HP 15.6" Laptop - Intel Core i5 - 4GB Memory - 1TB Hard Drive Black X0S24UA#ABA - Best Buy


----------



## Riven (Jan 17, 2015)

BlueChristmas06 said:


> Ehhh I can probably get past that. The two I'm looking at are this one: HP 15.6" Touch-Screen Laptop - AMD A10-Series - 6GB Memory - 1TB Hard Drive Black 15-BA079DX - Best Buy
> 
> and
> 
> HP 15.6" Laptop - Intel Core i5 - 4GB Memory - 1TB Hard Drive Black X0S24UA#ABA - Best Buy


i5 has better performance, but doesn't have a touch screen. You should be able to upgrade RAM on both models though.


----------



## 7rr7s (Jun 6, 2011)

SJWDefener said:


> i5 has better performance, but doesn't have a touch screen. You should be able to upgrade RAM on both models though.

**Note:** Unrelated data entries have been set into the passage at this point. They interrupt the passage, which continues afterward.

-- ==== Sys2Proof/Laws/Registers.lean ====
section
/-! SUPPORT. Registers read back, and what the operations on status bits, interrupts and error records touch. -/

namespace Sys2Proof.Machine

open Sys2Proof

namespace Blk

variable (b b' c : Blk) (d e : Dev) (off off' hi lo hi' lo' n v : Nat) (w : W64)

/-! ## Reading back -/

/-- A register reads as what was written. -/
@[simp] theorem reg_setReg_same : (b.setReg d off w).reg d off = w := by
  unfold reg setReg
  rw [core_modCore_same]
  exact Tbl.get_set_same (b.core d).regs off w (regReset d off)

/-- Any other register keeps its value. -/
theorem reg_setReg_other (h : off' ≠ off) : (b.setReg d off w).reg d off' = b.reg d off' := by
  unfold reg setReg
  rw [core_modCore_same]
  exact Tbl.get_set_other (b.core d).regs off off' w (regReset d off) (regReset d off') h

/-- The other part's registers keep their values. -/
theorem reg_setReg_part (h : e ≠ d) : (b.setReg d off w).reg e off' = b.reg e off' := by
  unfold reg setReg
  rw [core_modCore_other _ _ _ _ h]

@[simp] theorem reg_putReg_same : (b.putReg d off v).reg d off = BitVec.ofNat 64 v := reg_setReg_same _ _ _ _

theorem reg_putReg_other (h : off' ≠ off) : (b.putReg d off v).reg d off' = b.reg d off' := reg_setReg_other _ _ _ _ _ h

theorem reg_setFld_other (h : off' ≠ off) : (b.setFld d off hi lo v).reg d off' = b.reg d off' := reg_setReg_other _ _ _ _ _ h

theorem reg_setFlag_other (x : Bool) (h : off' ≠ off) : (b.setFlag d off n x).reg d off' = b.reg d off' := reg_setReg_other _ _ _ _ _ h

theorem reg_count_other (h : off' ≠ off) : (b.count d off hi lo v).reg d off' = b.reg d off' := reg_setReg_other _ _ _ _ _ h

/-- A field reads as what the part wrote. -/
theorem fld_setFld_same (h : lo ≤ hi) (hn : hi < 64) : (b.setFld d off hi lo v).fld d off hi lo = v % 2 ^ (hi + 1 - lo) := by
  unfold fld setFld
  rw [reg_setReg_same, getF_setF_same _ _ _ _ h hn]

/-- Another field of the register keeps its value. -/
theorem fld_setFld_other (h : lo ≤ hi) (hn : hi < 64) (x : hi' < lo ∨ hi < lo') :
    (b.setFld d off hi lo v).fld d off hi' lo' = b.fld d off hi' lo' := by
  unfold fld setFld
  rw [reg_setReg_same, getF_setF_other _ _ _ _ _ _ h hn x]

/-- A field of another register keeps its value. -/
theorem fld_setFld_reg (h : off' ≠ off) : (b.setFld d off hi lo v).fld d off' hi' lo' = b.fld d off' hi' lo' := by
  unfold fld
  rw [reg_setFld_other _ _ _ _ _ _ _ h]

theorem flag_setFlag_same (x : Bool) (hn : n < 64) : (b.setFlag d off n x).flag d off n = x := by
  unfold flag setFlag
  rw [fld_setFld_same _ _ _ _ _ _ le_rfl hn]
  cases x <;> simp [b2n]

theorem flag_setFlag_other (x : Bool) (hn : n < 64) (h : hi ≠ n) : (b.setFlag d off n x).flag d off hi = b.flag d off hi := by
  unfold flag setFlag
  rw [fld_setFld_other _ _ _ _ _ _ _ _ le_rfl hn (by omega)]

theorem flag_setFlag_reg (x : Bool) (h : off' ≠ off) : (b.setFlag d off n x).flag d off' hi = b.flag d off' hi := by
  unfold flag setFlag
  rw [fld_setFld_reg _ _ _ _ _ _ _ _ _ h]

/-- A saturating counter. -/
theorem fld_count_same (h : lo ≤ hi) (hn : hi < 64) :
    (b.count d off hi lo n).fld d off hi lo = satAdd (hi + 1 - lo) (b.fld d off hi lo) n := by
  unfold count
  rw [fld_setFld_same _ _ _ _ _ _ h hn]
  apply Nat.mod_eq_of_lt
  unfold satAdd
  have := Nat.two_pow_pos (hi + 1 - lo)
  omega

/-! ## Operations that touch only registers of a part and what has been sent -/

/-- `b'` is `b` but for registers of part `d` and for what has been sent. -/
structure RegsOut (b b' : Blk) (d : Dev) : Prop where
  sw   : b'.sw = b.sw
  ep   : b'.ep = b.ep
  free : b'.free = b.free
  regs : ∃ r, b'.core d = { b.core d with regs := r }
  other : ∀ e, e ≠ d → b'.core e = b.core e

theorem RegsOut.refl : RegsOut b b d := ⟨rfl, rfl, rfl, ⟨_, rfl⟩, fun _ _ => rfl⟩

theorem RegsOut.trans {b b' c : Blk} {d : Dev} (h : RegsOut b b' d) (k : RegsOut b' c d) : RegsOut b c d := by
  obtain ⟨r, hr⟩ := h.regs
  obtain ⟨q, hq⟩ := k.regs
  refine ⟨k.sw.trans h.sw, k.ep.trans h.ep, k.free.trans h.free, ⟨q, ?_⟩, fun e he => (k.other e he).trans (h.other e he)⟩
  rw [hq, hr]

theorem RegsOut.setReg : RegsOut b (b.setReg d off w) d :=
  ⟨by simp, by simp, by simp, ⟨_, core_modCore_same _ _ _⟩, fun e he => core_modCore_other _ _ _ _ he⟩

theorem RegsOut.putReg : RegsOut b (b.putReg d off v) d := RegsOut.setReg _ _ _ _
theorem RegsOut.setFld : RegsOut b (b.setFld d off hi lo v) d := RegsOut.setReg _ _ _ _
theorem RegsOut.setFlag (x : Bool) : RegsOut b (b.setFlag d off n x) d := RegsOut.setReg _ _ _ _
theorem RegsOut.count : RegsOut b (b.count d off hi lo v) d := RegsOut.setReg _ _ _ _
theorem RegsOut.wrapCount : RegsOut b (b.wrapCount d off hi lo v) d := RegsOut.setReg _ _ _ _
theorem RegsOut.writeFields : RegsOut b (b.writeFields d off v) d := RegsOut.setReg _ _ _ _
theorem RegsOut.emit (x : Emission) : RegsOut b (b.emit x) d :=
  ⟨rfl, rfl, rfl, ⟨(b.core d).regs, by simp⟩, fun e _ => by simp⟩

theorem RegsOut.when_ (t : Bool) (f : Blk → Blk) (h : RegsOut b (f b) d) : RegsOut b (b.when_ t f) d := by
  unfold Blk.when_; split
  · exact h
  · exact RegsOut.refl _ _

/-- Sending or holding a vector (R464). -/
theorem RegsOut.sendVector : RegsOut b (b.sendVector d v) d := by
  unfold Blk.sendVector; split
  · exact RegsOut.setFlag _ _ _ _ _
  · exact RegsOut.emit _ _ _

/-- A doorbell (R461). -/
theorem RegsOut.ring : RegsOut b (b.ring d n) d := by
  unfold Blk.ring
  exact (RegsOut.setFlag b d _ _ _).trans (RegsOut.when_ _ _ _ _ (RegsOut.sendVector _ _ _))

/-- A clock event (R501). -/
theorem RegsOut.cptEvent : RegsOut b (b.cptEvent d n) d := by
  unfold Blk.cptEvent; split
  · exact RegsOut.refl _ _
  · exact (RegsOut.setFlag b d _ _ _).trans (RegsOut.sendVector _ _ _)

/-- READY brought in line (R448). -/
theorem RegsOut.refreshReady (t : Bool) : RegsOut b (b.refreshReady d t) d := by
  simp only [Blk.refreshReady]
  split
  · exact RegsOut.refl _ _
  · split
    · exact (RegsOut.setFlag b d _ _ _).trans (RegsOut.ring _ _ _)
    · exact (RegsOut.setFlag b d _ _ _).trans (RegsOut.when_ _ _ _ _ (RegsOut.ring _ _ _))

/-- A BSY bit written (R448). -/
theorem RegsOut.setBsy (t : Bool) : RegsOut b (b.setBsy d n t) d := (RegsOut.setFlag b d _ _ _).trans (RegsOut.refreshReady _ _ _)

/-- An error record (R434). -/
theorem RegsOut.errRecord (r : ErrRec) : RegsOut b (b.errRecord d r) d := by
  unfold Blk.errRecord
  exact (RegsOut.putReg b d _ _).trans ((RegsOut.putReg _ d _ _).trans ((RegsOut.putReg _ d _ _).trans ((RegsOut.putReg _ d _ _).trans
    ((RegsOut.setFld _ d _ _ _ _).trans (RegsOut.sendVector _ _ _)))))

/-- Marks of a device-fatal event (R448). -/
theorem RegsOut.markFatal : RegsOut b (b.markFatal d n) d := by
  simp only [Blk.markFatal]
  refine RegsOut.trans ?_ ((RegsOut.setFlag _ d _ _ _).trans (RegsOut.setFlag _ d _ _ _))
  split
  · exact RegsOut.refl _ _
  · exact RegsOut.setFld _ _ _ _ _ _

end Blk

end Sys2Proof.Machine
end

I'll probably go with the i5 though. I don't care about the touch screen.


----------



## ATLeow (Jun 2, 2013)

I've been out of the loop a few years, but in terms of a conventional laptop I don't think a whole lot has changed, so here goes. For what you have in mind, you may instead want to consider a large tablet, but you give up a conventional keyboard.
I always recommend a custom build to people, but if you're not gaming or doing a lot of video processing then factory laptops will probably do just fine, and you may be able to get some very good deals by shopping around. Where exactly I don't know, but going to manufacturer websites, picking something and googling the SKU is probably a good start.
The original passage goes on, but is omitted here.